En théorie, l’action de Médecins du Monde devrait être sanctuarisée grâce au droit humanitaire international, qui a pour vocation de protéger les aidants, les civils, les lieux de soins et les écoles. “En pratique, cet espace est violé régulièrement, et on devient des cibles à part entière” explique Jean-François Corty. Il rappelle qu’une dizaine des membres de l’ONU et du Croissant Rouge local ont été tués par des bombardements. Quant aux équipes de Médecins du Monde, il se dit trés inquiet “elles ne savent pas si demain elles seront encore en vie.” Sans nouvelles de quelques personnes, il lâche “ j’espère qu’elles n’ont plus de batterie…”

Le sujet, ce n’est pas de savoir si Israël est une démocratie. Le sujet c’est de savoir comment une population de 2 millions de personnes va potentiellement disparaitre. Je parle de pronostic vital engagé à court terme […] On est dans une course contre la montre où chaque jour compte pour que des vies soient épargnées.

Jean-François Corty

Les deux déterminants majeurs de cette “situation humanitaire ultime” sont des bombardements massifs (6.000 à 10.000 bombes) dans un territoire très restreint, sur une population hyper dense (2 millions 300 000 personnes) qui n’a pas pu se préparer ; et un siège total et spontané (les frontières maritimes et terrestres sont fermées, y compris la passage de Rafat vers l’Egypte) qui ne permet pas à l’aide humanitaire de pouvoir entrer de manière sécurisée.

Corty s’interroge sur la faisabilité de l’entrée d’une aide humanitaire : il faut que les routes soient accessibles pour acheminer les camions, qu’il y ait des cessez-le-feu pour que les civils puissent sortir chercher cette aide, et que les acteurs humanitaires qui vont gérer soient sécurisés.
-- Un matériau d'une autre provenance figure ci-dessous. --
/-- The key of an object in a configuration set. -/
def ob (idx sub : Nat) : Nat := idx * 256 + sub

/-- The size in bytes of a scalar type (14 Table 14.1). -/
def typSize (t : Nat) : Nat :=
  if t = 1 then 1 else if t = 2 ∨ t = 5 then 2 else if t = 3 ∨ t = 6 ∨ t = 7 then 4 else 8

/-- A scalar ro object. -/
def oRo (t : Nat) (d : Nat := 0) : Option ObjInfo := some ⟨t, 1, typSize t, d, [], 1⟩
/-- A scalar rw-s object. -/
def oRw (t d : Nat) (r : List (Nat × Nat) := []) : Option ObjInfo := some ⟨t, 2, typSize t, d, r, 1⟩
/-- A scalar wo object. -/
def oWo (t : Nat) : Option ObjInfo := some ⟨t, 4, typSize t, 0, [], 1⟩
/-- A BLOB or STR of an access class and a greatest length. -/
def oBlob (acc n : Nat) : Option ObjInfo := some ⟨10, acc, n, 0, [], 1⟩
/-- An array object. -/
def oArr (acc size count : Nat) : Option ObjInfo := some ⟨10, acc, size, 0, [], count⟩
/-- A STR of a length. -/
def oStr (n : Nat) : Option ObjInfo := some ⟨9, 1, n, 0, [], 1⟩

/-- 03 Table 03.15. -/
def objLanes (idx sub : Nat) : Option ObjInfo :=
  if idx = 0x4000 then
    match sub with
    | 1 => oRw 1 1 -- the map gives no range: any value is taken, and 1 alone enables (assumption 167)
    | 2 => oRw 3 800 [(100, 5000)]
    | 3 => oRw 2 4 [(1, 1000)]
    | _ => none
  else if idx = 0x4001 then
    if 1 ≤ sub ∧ sub ≤ 0x3A then oRw 1 3 [(1, 3)] else none
  else if 0x4100 ≤ idx ∧ idx ≤ 0x41DD then
    match sub with
    | 1 => oRo 2
    | 2 => oWo 4
    | 3 => oRo 1
    | 4 | 5 | 6 => oRo 3
    | 7 | 8 => oRo 4
    | _ => none
  else if 0x4200 ≤ idx ∧ idx ≤ 0x425F then
    match sub with
    | 1 => oRw 1 (natSub idx 0x4200)
    | 2 => oRw 1 2 [(1, 5)]
    | 3 => oRw 1 4 [(1, 4)]
    | 4 => oRw 1 1 [(1, 2), (4, 4), (8, 8)]
    | 5 => oRo 2 (natSub idx 0x4200)
    | 6 => oRo 4
    | _ => if 7 ≤ sub ∧ sub ≤ 0x10 then oRo 3 else none
  else none

/-- 04 Table 04.5 and 05 Table 05.11: objects of the filter chain. -/
def objFilter (idx sub : Nat) : Option ObjInfo :=
  if idx = 0x5000 then
    match sub with
    | 0x01 => oRw 3 0
    | 0x02 => oRw 2 5 [(2, 1000)]
    | 0x03 => oRw 1 0 [(0, 1)]
    | 0x04 => oWo 2
    | 0x10 => oRw 2 8192 [(1024, 1024), (2048, 2048), (4096, 4096), (8192, 8192), (16384, 16384)]
    | 0x11 => oRw 1 1 [(1, 2), (4, 4), (8, 8), (16, 16)]
    | 0x12 => oRw 1 0 [(0, 1)]
    | 0x13 => oRw 2 0
    | 0x14 => oRw 2 4096
    | 0x15 => oRw 2 0
    | 0x16 => oRw 1 0 [(0, 1)]
    | 0x17 => oWo 8
    | 0x18 => oBlob 4 16
    | 0x19 => oRw 3 0
    | _ => none
  else if 0x5100 ≤ idx ∧ idx ≤ 0x527F then
    match sub with
    | 0x01 => oRw 1 1 [(0, 1)]
    | 0x02 => oRw 1 0 [(0, 2)]
    | 0x03 => oRw 1 7 [(5, 5), (7, 7), (9, 9)]
    | 0x04 => oRw 2 96 [(16, 1023)]
    | 0x05 => oRw 1 10 [(4, 16)]
    | 0x06 => oRw 2 4 [(1, 4095)]
    | 0x07 => oRw 2 16 [(1, 4095)]
    | 0x08 => oRw 1 0 [(0, 1)]
    | 0x09 => oRw 2 0
    | 0x10 => oBlob 3 32
    | 0x11 => oRo 4
    | 0x12 => oRo 3
    | 0x13 => oRo 3 65536
    | 0x14 => oRo 2
    | 0x15 => oRo 2
    | 0x16 => oRo 8
    | 0x17 | 0x18 | 0x19 => oRo 3
    | 0x1A => oRo 1
    | 0x1B => oRo 4
    | 0x1C => oRo 3
    | 0x1D => oRo 3 65536
    | 0x20 => oBlob 3 (16 + 4 * 16384)
    | 0x21 => oRw 1 13 [(0, 40)]
    | 0x22 => oRo 2
    | 0x23 => oRo 4
    | 0x24 | 0x25 => oRo 3
    | 0x26 => oRo 8
    | 0x27 => oRo 3
    | _ => none
  else if 0x5300 ≤ idx ∧ idx ≤ 0x5317 then
    match sub with
    | 0x01 | 0x02 => oRo 3
    | 0x03 | 0x04 => oBlob 4 264224
    | 0x05 => oWo 2
    | 0x06 => oRo 3 0x2014
    | 0x07 | 0x08 => oRo 3 1
    | 0x09 => oRo 8
    | 0x0A => oRo 6 2099072
    | 0x0B | 0x0C | 0x0D => oRo 3
    | _ => none
  else none

/-- 06 Table 06.13. -/
def objRelay (idx sub : Nat) : Option ObjInfo :=
  if idx = 0x6100 then
    match sub with
    | 0x01 | 0x02 => oRw 1 1 [(1, 8)]
    | 0x03 => oRw 1 0
    | 0x04 => oRw 2 10 [(1, 1000)]
    | 0x05 => oRw 2 4 [(1, 1000)]
    | 0x06 => oRw 1 1
    | 0x07 | 0x08 | 0x09 => oRo 1 0xFF
    | 0x0A => oRo 4
    | 0x0B => oRo 1
    | 0x0C => oRo 2 180
    | 0x0D => oRo 1
    | 0x0E => oBlob 4 16
    | 0x0F => oRo 8
    | _ => none
  else if 0x6110 ≤ idx ∧ idx ≤ 0x6113 then
    match sub with
    | 0x01 => oRo 2
    | 0x02 => oRo 4
    | 0x03 => oRo 2
    | 0x04 => oRo 6
    | 0x05 | 0x06 => oRo 4
    | 0x0E => oRo 2 0x1F1F
    | _ => if 7 ≤ sub ∧ sub ≤ 0x0D then oRo 3 else none
  else none

/-- 07 Table 07.10, 08 Table 08.9, 16 Table 16.13: fabric, beam and accumulation objects. -/
def objFabric (idx sub : Nat) : Option ObjInfo :=
  if idx = 0x7010 then
    match sub with
    | 0x01 => oRo 2 1536
    | 0x02 => oRo 2 8192
    | 0x03 => oRo 3 1176
    | 0x04 | 0x05 | 0x07 | 0x08 | 0x09 | 0x0A | 0x0B => oRo 3
    | 0x06 | 0x0C | 0x0D => oRo 2
    | _ => none
  else if idx = 0x7040 then
    match sub with
    | 0x01 | 0x02 | 0x03 | 0x04 | 0x05 => oRw 2 0
    | 0x06 => oRw 1 0 [(0, 1)]
    | 0x07 => oRw 1 16
    | 0x08 => oRw 1 10 [(0, 40)]
    | 0x09 => oRw 2 256
    | 0x0A => oRw 2 1
    | 0x0B => oBlob 3 16
    | 0x0C => oRo 3
    | 0x0D => oRo 2
    | 0x0E => oRo 8
    | 0x0F | 0x10 | 0x11 => oRo 4
    | 0x12 => oRo 3
    | 0x13 => oRw 3 0
    | 0x14 | 0x15 | 0x16 | 0x17 => oRo 3
    | _ => none
  else if 0x7200 ≤ idx ∧ idx ≤ 0x725F then
    match sub with
    | 0x01 => oRw 1 0
    | 0x02 => oBlob 1 16
    | 0x03 => oRo 2
    | 0x04 | 0x09 => oRo 4
    | 0x05 | 0x06 | 0x08 | 0x0A | 0x0B => oRo 3
    | 0x07 => oRo 3 0x30
    | _ => none
  else if idx = 0x7000 then
    if sub = 4 then oRw 2 8 [(1, 32768)] else none
  else if idx = 0x7100 then
    match sub with
    | 0x01 => oRw 1 0 [(0, 2)]
    | 0x02 => oRw 1 0 [(0, 8)]
    | 0x03 => oRw 4 0
    | 0x04 | 0x05 => oRw 2 0
    | 0x06 => oRw 3 0x2545F491
    | _ => none
  else if idx = 0x7120 then
    match sub with
    | 0x01 | 0x04 | 0x05 | 0x06 | 0x07 | 0x08 => oRo 3
    | 0x03 => oRo 2 8192
    | 0x09 => oRo 4
    | 0x0A => oRo 8
    | _ => none
  else none

/-- 09 Table 09.9: DRAM objects. -/
def objDram (idx sub : Nat) : Option ObjInfo :=
  if idx = 0x8000 then
    match sub with
    | 0x01 => oRw 3 8000
    | 0x02 => oRw 3 256 [(4, 4096)]
    | 0x03 => oRw 3 1000
    | 0x04 => oRw 3 4 [(4, 256)]
    | 0x05 => oRw 3 3600 [(600, 604800)]
    | 0x06 => oRo 3 655360
    | 0x07 | 0x08 | 0x0A | 0x0C | 0x0D | 0x0E => oRo 4
    | 0x09 => oRo 3
    | 0x0B => oRw 1 0
    | _ => none
  else if 0x8001 ≤ idx ∧ idx ≤ 0x8003 then
    if 1 ≤ sub ∧ sub ≤ 7 then oRo 3 else none
  else if 0x8010 ≤ idx ∧ idx ≤ 0x8013 then
    match sub with
    | 0x01 => oRo 1
    | 0x02 => oRo 5
    | 0x03 | 0x04 | 0x05 => oRo 3
    | _ => if 6 ≤ sub ∧ sub ≤ 0x0A then oRo 4 else none
  else none

/-- 10 Table 10.13: compression and Envelope objects. -/
def objOutput (idx sub : Nat) : Option ObjInfo :=
  if idx = 0x8100 then
    match sub with
    | 0x01 => oRw 1 1 [(0, 2)]
    | 0x02 => oRw 2 32768 [(8192, 8192), (16384, 16384), (32768, 32768)]
    | 0x03 => oRw 1 0
    | 0x04 => oRw 2 50 [(10, 1000)]
    | 0x05 => oRw 1 4 [(1, 16)]
    | 0x06 => oRw 1 1
    | 0x07 => oRw 3 800 [(100, 5000)]
    | 0x08 | 0x0A | 0x12 | 0x13 => oRo 3
    | 0x09 | 0x0B | 0x0C | 0x0F | 0x10 | 0x11 => oRo 4
    | 0x0D => oRo 2 1024
    | 0x0E => oBlob 4 16
    | _ => none
  else if 0x8110 ≤ idx ∧ idx ≤ 0x811F then
    match sub with
    | 1 => oRo 2 (natSub idx 0x8110)
    | 2 | 3 | 4 => oRo 3
    | 5 => oRo 4
    | _ => none
  else if 0x8130 ≤ idx ∧ idx ≤ 0x8137 then
    match sub with
    | 1 | 2 => oRo 4
    | 3 | 4 | 5 | 6 => oRo 3
    | _ => none
  else none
Il faut aussi, dit-il, que l’aide touche tout le territoire, et notamment le nord de Gaza, où des centaines de milliers de personnes restent encore, “sinon c’est une catastrophe annoncée pour […] 200 000 à 600 000 personnes potentiellement”. Par ailleurs, “pour l’instant on parle de 20 camions, ce qui est dérisoire” rappelle le médecin urgentiste.
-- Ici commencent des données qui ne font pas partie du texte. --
/-- The rank of a neighbour in the map, 0xFF where unknown. -/
def neighbourRank (a b : Nat) (m : List MapEntry) (root serial : Nat) : Nat :=
  match coordsOf a b m root serial with | some n => n.1 + a * n.2 | none => 255
/-- LINKED ports become MAPPED by the valid map (06 Table 06.8); the neighbours' ranks are the map's. -/
def mapPorts (a b root : Nat) (s : State) : State :=
  forRange 4 (fun p s =>
    let v := s.port p
    if v.st.linkedUp then
      s.setPort p { v with st := if v.st = .linked then .mapped else v.st, nRank := neighbourRank a b s.relay.map root v.neighbour }
    else s) s
/-- 06 R183: elect the coordinator, take rank and coordinates, move LINKED ports to MAPPED. A part that has passed COORD on already
does so no more. -/
def electOp (s : State) : State :=
  let a := torA s.disc
  let b := torB s.disc
  let m := s.relay.map
  match leastOf (m.map MapEntry.serial) with
  | none => s
  | some root =>
    let c := match coordsOf a b m root Config.serialNumber with
      | some c => (c.1, c.2, c.1 + a * c.2)
      | none => (255, 255, 255)
    let s1 := s.setRelay { s.relay with mapValid := true, coordinator := root, x := c.1, y := c.2.1, rank := c.2.2,
                                        diameter := a / 2 + b / 2, coordSeen := s.relay.coordSeen || root == Config.serialNumber }
    let s2 := mapPorts a b root s1
    if root = Config.serialNumber then
      s2.usedPorts.foldl (fun s p => ctlSend p 9 root (a / 2 + b / 2) s.relay.rank s) s2
    else s2
/-- The map no longer tells this torus: discovery starts over (06 R182; DESIGN CHOICE, assumption 182). -/
def restartMap (s : State) : State :=
  s.setRelay { s.relay with mapValid := false, map := [], mapRound := 0, mapBad := none, coordSeen := false }
/-- The valid map still tells the torus that discovery works with, and this part's neighbours in it. -/
def State.mapHolds (s : State) : Bool :=
  s.relay.map.contains s.ownEntry && mapOk (torA s.disc) (torB s.disc) s.relay.map
/-- 06 R182: one round of 10 ms: flood, or check after D rounds. With a valid map the rounds go on flooding, so that a part that links
again learns it, ports that linked again become MAPPED, and a torus that is no longer the map's starts discovery over (DESIGN CHOICE,
assumption 182). -/
def mapRoundOp (s0 : State) : State :=
  let a := torA s0.disc
  let b := torB s0.disc
  if a * b = 1 ∨ s0.relay.mapBad.isSome ∨ (s0.usedPorts.any fun p => !(s0.port p).st.linkedUp) = true then s0
  else if s0.relay.mapValid && s0.mapHolds then
    s0.usedPorts.foldl (fun s p => floodPort p s) (mapPorts a b s0.relay.coordinator s0)
  else
    let s := if s0.relay.mapValid then restartMap s0 else s0
    if s.relay.mapRound < a / 2 + b / 2 then
      let s1 := s.setRelay { s.relay with map := mergeEntry s.relay.map s.ownEntry, mapRound := s.relay.mapRound + 1 }
      s1.usedPorts.foldl (fun s p => floodPort p s) s1
    else
      let s1 := s.setRelay { s.relay with map := mergeEntry s.relay.map s.ownEntry, mapRound := 0 }
      if mapOk a b s1.relay.map then electOp s1
      else raise (portSrc 0) 3 255 (s1.setRelay { s1.relay with map := [], mapBad := some s.now })
def execMapFloodRound (s : State) : Host.Outcome State Fault Refusal := .next (mapRoundOp s)
/-- 06 R182: flooding restarts 1 s after an invalid map. -/
def execMapRestart (s : State) : Host.Outcome State Fault Refusal :=
  .next (match s.relay.mapBad with
  | some t => if t + 250000000 ≤ s.now then s.setRelay { s.relay with mapBad := none } else s
  | none => s)
/-- A MAP parcel's entries join the map while it is being made; entries that a valid map does not hold start it over. -/
def mapParcel (pay : List Byte) (s0 : State) : State :=
  let es := readEntries 64 pay
  if s0.relay.mapValid && es.all fun e => s0.relay.map.contains e then s0
  else
    let s := if s0.relay.mapValid then restartMap s0 else s0
    s.setRelay { s.relay with map := es.foldl mergeEntry s.relay.map }
/-- 06 R183: COORD, passed on as it came, the coordinator its ORIGIN (R174). -/
def coordOp (p serial arg origin : Nat) (s : State) : State :=
  let r := s.relay
  let s1 := if r.mapValid ∧ serial ≠ r.coordinator then
    raise (portSrc p) 3 (s.port p).nRank (s.setRelay { r with rank := 255, x := 255, y := 255 }) else s
  if r.coordSeen then s1
  else (s1.usedPorts.filter fun q => q != p).foldl (fun s q => ctlSend q 9 serial arg origin s)
    (s1.setRelay { s1.relay with coordSeen := true })
def execCoord (p : Fin 4) (c : Ctl) (s : State) : Host.Outcome State Fault Refusal :=
  .next (ctlIn 9 p c (coordOp p c.arg0.toNat c.arg1.toNat c.origin.toNat) s)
C’est le choix de la France d’être partisan, et d’aider, d’avoir décidé d’Israel. C’est un choix. C’est comme ça, il est contestable mais c’est légitime. Mais dans ces conditions, on ne nous dit pas « il faut aider Gaza, il y a une crise humanitaire », sans expliquer pourquoi il y a une crise humanitaire, sinon, on travestit le réel. Et donc ce qu’on attend de Macron, c’est qu’il facilite les négociations, qu’il pèse autant que faire se peut dans les négociations internationales, pour qu’une aide humanitaire puisse effectivement rentrer, puisse être utile, sécurisée, et en même temps, qu’il dénonce pourquoi cette aide est nécessaire.

Jean-François Corty

Jean-François Corty expose ce que Médecins du Monde attend des élus : dénoncer les déterminants de cette crise humanitaire, dénoncer les atteintes au droit humanitaire international, peser autant que faire se peut dans les négociations pour qu’une aide puisse rentrer de façon sécurisée sécurisée, mais aussi dénoncer les annonces impossibles du gouvernement israëlien, qui demande le déplacement d’un million de personnes sous les bombes.